Я открыла было рот, чтобы сказать, что меня не было в том здании, если бы альфа не прогнал меня той ночью, но вдруг поняла, что этот клубок мы можем оба разматывать бесконечно. Ведь Йон не подсел бы на таблетки, если бы я не потеряла веру в себя и в силу метки и смогла его вылечить после ранения. А я бы не потеряла эту веру, если бы он до этого не попытался разорвать нашу связь. Чего он бы, наверное, делать не стал, если бы я с самого начала не вбила себе в голову, что они с Никки пара и что мне нужно приложить все усилия, чтобы самоустраниться из их жизни. И так далее, и так далее. Все в конечном счете упиралось в ту нашу встречу в складском квартале, с которой все началось. Кто был прав, а кто виноват, если все дело было в проклятой судьбе — или не менее проклятой случайности?

— Мне все равно нужно увидеться с Меркурио, — наконец устало произнесла я, решив вернуться к изначальной теме.

— Я могу связаться с ним за вас, — предложил сидящий за рулем Кадо, на мгновение поймав мой взгляд в зеркальце заднего вида. — Я же знаю, где они прячутся и как туда попасть.

— Да, так будет надежнее всего, — согласился Йон. — А тебе лучше пока посидеть дома, Хана. Пока я решаю вопрос с Сатэ.

— Решаешь вопрос? — Мне совсем не понравилась эта формулировка. — Ты ведь не собираешься…

— Объявить ему открытую войну? — сухо уточнил альфа. — Стоило бы, наверное. Но нет, это особо никуда нас не приведет, а заливать улицы кровью просто так смысла немного. Хана, у меня уже есть кое-какие соображения насчет этого. Если я рассчитаю правильно, мы одним выстрелом убьем сразу двух зайцев — решим проблему и с Сатэ, и с фермами. Но мне нужно больше времени, и я хочу быть спокоен хотя бы за тебя.

— Босс, если позволите, — снова вмешался Кадо. — У моего бывшего начальника… в смысле у Сэма — у него было своего рода… тайное лежбище, куда он сбегал всякий раз, когда обстановка чрезмерно накалялась. Это дом за городом, о нем сейчас знаю только я, наверное, так что вероятность утечки информации практически нулевая. Я могу отвезти молодую госпожу туда. Так будет даже безопаснее, чем если она останется в «Элизиуме».

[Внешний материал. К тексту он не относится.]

@[simp] theorem setBank_regs (fn c : Nat) (l : List BankRec) : (setBank s fn c l).regs = s.regs := rfl
@[simp] theorem setBank_pins (fn c : Nat) (l : List BankRec) : (setBank s fn c l).pins = s.pins := rfl
@[simp] theorem setBank_pwr (fn c : Nat) (l : List BankRec) : (setBank s fn c l).pwr = s.pwr := rfl
@[simp] theorem setBank_pcie (fn c : Nat) (l : List BankRec) : (setBank s fn c l).pcie = s.pcie := rfl
@[simp] theorem setBank_boot (fn c : Nat) (l : List BankRec) : (setBank s fn c l).boot = s.boot := rfl
@[simp] theorem setBank_blanes (fn c : Nat) (l : List BankRec) : (setBank s fn c l).blanes = s.blanes := rfl
@[simp] theorem setBank_rel (fn c : Nat) (l : List BankRec) : (setBank s fn c l).rel = s.rel := rfl
@[simp] theorem setBank_par (fn c : Nat) (l : List BankRec) : (setBank s fn c l).par = s.par := rfl
@[simp] theorem setBank_crc (fn c : Nat) (l : List BankRec) : (setBank s fn c l).crc = s.crc := rfl
@[simp] theorem setBank_mains (fn c : Nat) (l : List BankRec) : (setBank s fn c l).mains = s.mains := rfl
@[simp] theorem setBank_rx (fn c : Nat) (l : List BankRec) : (setBank s fn c l).rx = s.rx := rfl
@[simp] theorem setBank_tones (fn c : Nat) (l : List BankRec) : (setBank s fn c l).tones = s.tones := rfl
@[simp] theorem setBank_toneSwap (fn c : Nat) (l : List BankRec) : (setBank s fn c l).toneSwap = s.toneSwap := rfl
@[simp] theorem setBank_lanes (fn c : Nat) (l : List BankRec) : (setBank s fn c l).lanes = s.lanes := rfl
@[simp] theorem setBank_recs (fn c : Nat) (l : List BankRec) : (setBank s fn c l).recs = s.recs := rfl
@[simp] theorem setBank_msel (fn c : Nat) (l : List BankRec) : (setBank s fn c l).msel = s.msel := rfl
@[simp] theorem setBank_frames (fn c : Nat) (l : List BankRec) : (setBank s fn c l).frames = s.frames := rfl
@[simp] theorem setBank_retain (fn c : Nat) (l : List BankRec) : (setBank s fn c l).retain = s.retain := rfl
@[simp] theorem setBank_heard (fn c : Nat) (l : List BankRec) : (setBank s fn c l).heard = s.heard := rfl
@[simp] theorem setBank_tx (fn c : Nat) (l : List BankRec) : (setBank s fn c l).tx = s.tx := rfl
@[simp] theorem setBank_jobs (fn c : Nat) (l : List BankRec) : (setBank s fn c l).jobs = s.jobs := rfl
@[simp] theorem setBank_sessions (fn c : Nat) (l : List BankRec) : (setBank s fn c l).sessions = s.sessions := rfl
@[simp] theorem setBank_quiets (fn c : Nat) (l : List BankRec) : (setBank s fn c l).quiets = s.quiets := rfl
@[simp] theorem setBank_bands (fn c : Nat) (l : List BankRec) : (setBank s fn c l).bands = s.bands := rfl
@[simp] theorem setBank_air (fn c : Nat) (l : List BankRec) : (setBank s fn c l).air = s.air := rfl
@[simp] theorem setBank_sor (fn c : Nat) (l : List BankRec) : (setBank s fn c l).sor = s.sor := rfl
@[simp] theorem setBank_lomsOnset (fn c : Nat) (l : List BankRec) : (setBank s fn c l).lomsOnset = s.lomsOnset := rfl
@[simp] theorem setBank_pm (fn c : Nat) (l : List BankRec) : (setBank s fn c l).pm = s.pm := rfl
@[simp] theorem setBank_secSeen (fn c : Nat) (l : List BankRec) : (setBank s fn c l).secSeen = s.secSeen := rfl
@[simp] theorem setBank_mesh (fn c : Nat) (l : List BankRec) : (setBank s fn c l).mesh = s.mesh := rfl
@[simp] theorem setBank_dram (fn c : Nat) (l : List BankRec) : (setBank s fn c l).dram = s.dram := rfl
@[simp] theorem setBank_streams (fn c : Nat) (l : List BankRec) : (setBank s fn c l).streams = s.streams := rfl
@[simp] theorem setBank_kqOwners (fn c : Nat) (l : List BankRec) : (setBank s fn c l).kqOwners = s.kqOwners := rfl
@[simp] theorem setBank_players (fn c : Nat) (l : List BankRec) : (setBank s fn c l).players = s.players := rfl
@[simp] theorem setBank_rings (fn c : Nat) (l : List BankRec) : (setBank s fn c l).rings = s.rings := rfl
@[simp] theorem setBank_held (fn c : Nat) (l : List BankRec) : (setBank s fn c l).held = s.held := rfl
@[simp] theorem setBank_cmds (fn c : Nat) (l : List BankRec) : (setBank s fn c l).cmds = s.cmds := rfl
@[simp] theorem setBank_sec (fn c : Nat) (l : List BankRec) : (setBank s fn c l).sec = s.sec := rfl
@[simp] theorem setBank_nvs (fn c : Nat) (l : List BankRec) : (setBank s fn c l).nvs = s.nvs := rfl
@[simp] theorem setBank_rtc (fn c : Nat) (l : List BankRec) : (setBank s fn c l).rtc = s.rtc := rfl
@[simp] theorem setBank_uart (fn c : Nat) (l : List BankRec) : (setBank s fn c l).uart = s.uart := rfl
@[simp] theorem setBank_i2c (fn c : Nat) (l : List BankRec) : (setBank s fn c l).i2c = s.i2c := rfl
@[simp] theorem setBank_spi (fn c : Nat) (l : List BankRec) : (setBank s fn c l).spi = s.spi := rfl
@[simp] theorem setBank_jir (fn c : Nat) (l : List BankRec) : (setBank s fn c l).jir = s.jir := rfl
@[simp] theorem setBank_readData (fn c : Nat) (l : List BankRec) : (setBank s fn c l).readData = s.readData := rfl
@[simp] theorem setBank_posted (fn c : Nat) (l : List BankRec) : (setBank s fn c l).posted = s.posted := rfl
@[simp] theorem setBank_nextUid (fn c : Nat) (l : List BankRec) : (setBank s fn c l).nextUid = s.nextUid := rfl
@[simp] theorem setBank_nextJob (fn c : Nat) (l : List BankRec) : (setBank s fn c l).nextJob = s.nextJob := rfl
@[simp] theorem setBank_nextFid (fn c : Nat) (l : List BankRec) : (setBank s fn c l).nextFid = s.nextFid := rfl
@[simp] theorem setBank_freeCtr (fn c : Nat) (l : List BankRec) : (setBank s fn c l).freeCtr = s.freeCtr := rfl
@[simp] theorem setBank_pending (fn c : Nat) (l : List BankRec) : (setBank s fn c l).pending = s.pending := rfl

— Хана? — вопросительно посмотрел на меня Йон, и я пожала плечами:

— Мне не принципиально.

— Тогда так и решим, — кивнул мой альфа.

Идея перебраться куда-то подальше от Восточного города пришлась мне по сердцу. Слишком многое в этих улицах, а особенно в стенах бывшего пентхауса Стоунов навевало на меня мрачные воспоминания. Хотелось какого-то обновления, какой-то свежей струи, и смена обстановки в целом вполне подходила на роль таковой.

Мы выехали тем же вечером после того, как я собрала сумку с вещами, а также поговорила с Джен. Сперва предложила ей поехать со мной, но альфа отказалась. Услышав о том, что Кадо собирается в Общество Оймаха, она вызвалась пойти с ним — сказала, что хочет приносить пользу и что устала сидеть в четырех стенах и жалеть себя. Я не стала с ней спорить, предупредив только, что оймахисты не любят чужаков и что ей стоит быть готовой к весьма прохладному приему. Впрочем, кажется, ее пыл это нисколько не остудило.

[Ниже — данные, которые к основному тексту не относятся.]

-- ==== Sys2Proof/Laws/PerInstr.lean ====
section
/-! SUPPORT. A law of every command as syntax: the record or frame a well-formed command brings in its buffer is no longer than the longest
payload of a frame (508 bytes), whatever the buffer's bytes. -/

namespace Sys2Proof.Laws.Table

/-- The bytes of the frame payload or of the fixed record a command brings; none where it brings none or an image of any length. -/
def record : Instr → List Byte
  | .descriptorFetch _ _ desc false => desc
  | .send _ buf => buf
  | .poll _ buf => buf
  | .flood _ buf => buf
  | .relay _ buf => buf
  | .sessionOpen _ buf => buf
  | .sessionModify _ buf => buf
  | .dirWrite _ buf => buf
  | .capArm _ buf => buf
  | _ => []

/-- A well-formed command's record fits a frame. -/
def Statement (i : Instr) : Prop := wellFormed i = true → (record i).length ≤ 508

«Тайное лежбище» Сэма, о котором говорил Кадо, находилось на берегу небольшого горного озера. Природа здесь больше напоминала пейзажи рядом с Зеленым городом, но, наверное, в этом не было ничего удивительного, учитывая, что сам по себе дом находился ближе к нему, чем к столице. Располагавшийся в укромном уединенном уголке, он представлял собой идеальное убежище от проблем и забот большого мира, и, глядя на него, я прекрасно понимала, почему Ортего выбрал именно его.

Обращенная к озеру стена двухэтажного дома практически полностью отсутствовала — ее заменяли высокие панорамные окна, из которых, надо полагать открывался невероятной красоты вид. На первом этаже располагалась прихожая, кухня и большая гостиная, на втором — две спальни и кабинет. Плюсом — ванные и на первом, и на втором этажах, подвал, внизу небольшая кладовая, где хранились продукты, а наверху чулан, где стояла стиральная машинка. Все настолько чистое и прибранное, что я не могла не задать очевидно напрашивающегося вопроса.

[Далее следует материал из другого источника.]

-- ==== Sys2Proof/Tests/Slice0.lean ====
section
/-! SUPPORT. The model's own tests: ill-formed commands are refused, the worked examples and tables of the spec, and for every
obligation with hypotheses a state and operands that meet all of them, clause by clause. -/

set_option Elab.async false

namespace Sys2Proof.Tests

open Sys2Proof Sys2Proof.Machine

/-- Set fields one after another. -/
def cfg (s : State) (l : List (Fld × Nat)) : State := l.foldl (fun s e => setF s e.1 e.2) s

/-- Switch domains on. -/
def domains (s : State) (l : List Nat) : State := l.foldl (fun s d => setPg s d true) s

theorem settled_of_empty {s : State} (hj : s.jobs = []) (ht : s.tx = []) : Settled s :=
  ⟨fun j h => absurd h (by simp [hj]), fun e h => absurd h (by simp [ht])⟩

/-- A checkable form of the invariant. -/
def settledB (s : State) : Bool :=
  (s.jobs.all fun j => j.copies.all fun c => c.st != .onAir || (hardMute s c.ch.ph).isNone) &&
    s.tx.all fun e => (hardMute s e.1).isNone || e.2.onSince.isNone

theorem settled_of_check {s : State} (h : settledB s = true) : Settled s := by
  simp only [settledB, Bool.and_eq_true, List.all_eq_true] at h
  refine ⟨fun j hj c hc ha => ?_, fun e he hm => ?_⟩
  · have := h.1 j hj c hc
    rw [ha] at this
    simpa using this
  · have := h.2 e he
    cases hx : hardMute s e.1 with
    | none => rw [hx] at hm; exact nomatch hm
    | some d => rw [hx] at this; simpa using this

/-- Out of reset with power and time, and nothing done yet. -/
def powered : State :=
  { State.reset with
    pins := { State.reset.pins with porstLow := false, inReset := false, vdrv := true, viso5 := true, hvPg := true, vio33 := true }
    mains := { State.reset.mains with running := true } }

/-- Listen: the start-up is over and the domains of Listen are on. -/
def listening : State :=
  let s := domains powered [1, 2, 3, 4, 5, 6, 7, 8, 9, 11, 12, 13, 14, 15, 16, 17]
  let s := cfg s [(F.GLB_STATUS_BOOT_PHASE, 15), (F.PWR_STATUS_STATE, 3), (F.PWR_CTRL_TARGET, 3), (F.PWR_STATUS_BUSY, 0),
    (F.MSY_STATUS_CIDX_VALID, 1)]
  { s with boot := { s.boot with shadowOk := true, fwOk := true, dramOk := true, running := true }, pcie := { s.pcie with up := true, retry := false } }

/-- Active: BUGLE and the drivers are on too. -/
def active : State := cfg (domains listening [10, 18, 19, 20]) [(F.PWR_STATUS_STATE, 4), (F.PWR_CTRL_TARGET, 4)]

theorem settled_listening : Settled listening := settled_of_empty (by decide +kernel) (by decide +kernel)
theorem settled_active : Settled active := settled_of_empty (by decide +kernel) (by decide +kernel)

— Да, сюда раз в неделю приезжает клининг, — кивнул Кадо, устроивший мне небольшую экскурсию. — Я лично за этим слежу. Не знал, когда вам с боссом может понадобиться это местечко, так что хотел, чтобы тут всегда все было наготове. В кладовой есть запас консервов и бутылированной воды, но завтра утром привезут свежие продукты, так что об этом не волнуйтесь. Интернет и сотовая связь тоже работают, с этим проблем не будет. Вот, я по просьбе босса заменил вашу сим-карту, молодая госпожа. — Он протянул мне мой телефон, и я, вздохнув, приняла его. Не стоит и говорить, что спорить о необходимости замены номера, я даже не пыталась.

— Значит, ты оставишь меня тут одну? — резюмировала я, когда наш обход закончился на балконе второго этажа, выходящем к озеру. Солнце уже садилось, золотя воду, в воздухе надрывно стрекотали цикады и немного пахло тиной.

— Буквально на одну ночь, — кивнул Кадо. — Но не переживайте — сюда ведет только одна дорога, и я оставлю пару ребят присматривать за ней. Так что вас никто не побеспокоит. А я пока отправлюсь в гости к нашим детям подземелья.

— Да, хорошо, — согласилась я, решив, что одну ночь как-нибудь переживу и в одиночестве. — А Йон, он…

— Ему сюда добираться сложнее, чем до «Элизиума», молодая госпожа, — заметил Кадо, и мне вдруг показалось, что я слышу виноватые нотки в его голосе. — Он вряд ли сможет приезжать каждый день. Но это все…

— Временно, я знаю, — закончила за него я. — Хорошо, ты свободен.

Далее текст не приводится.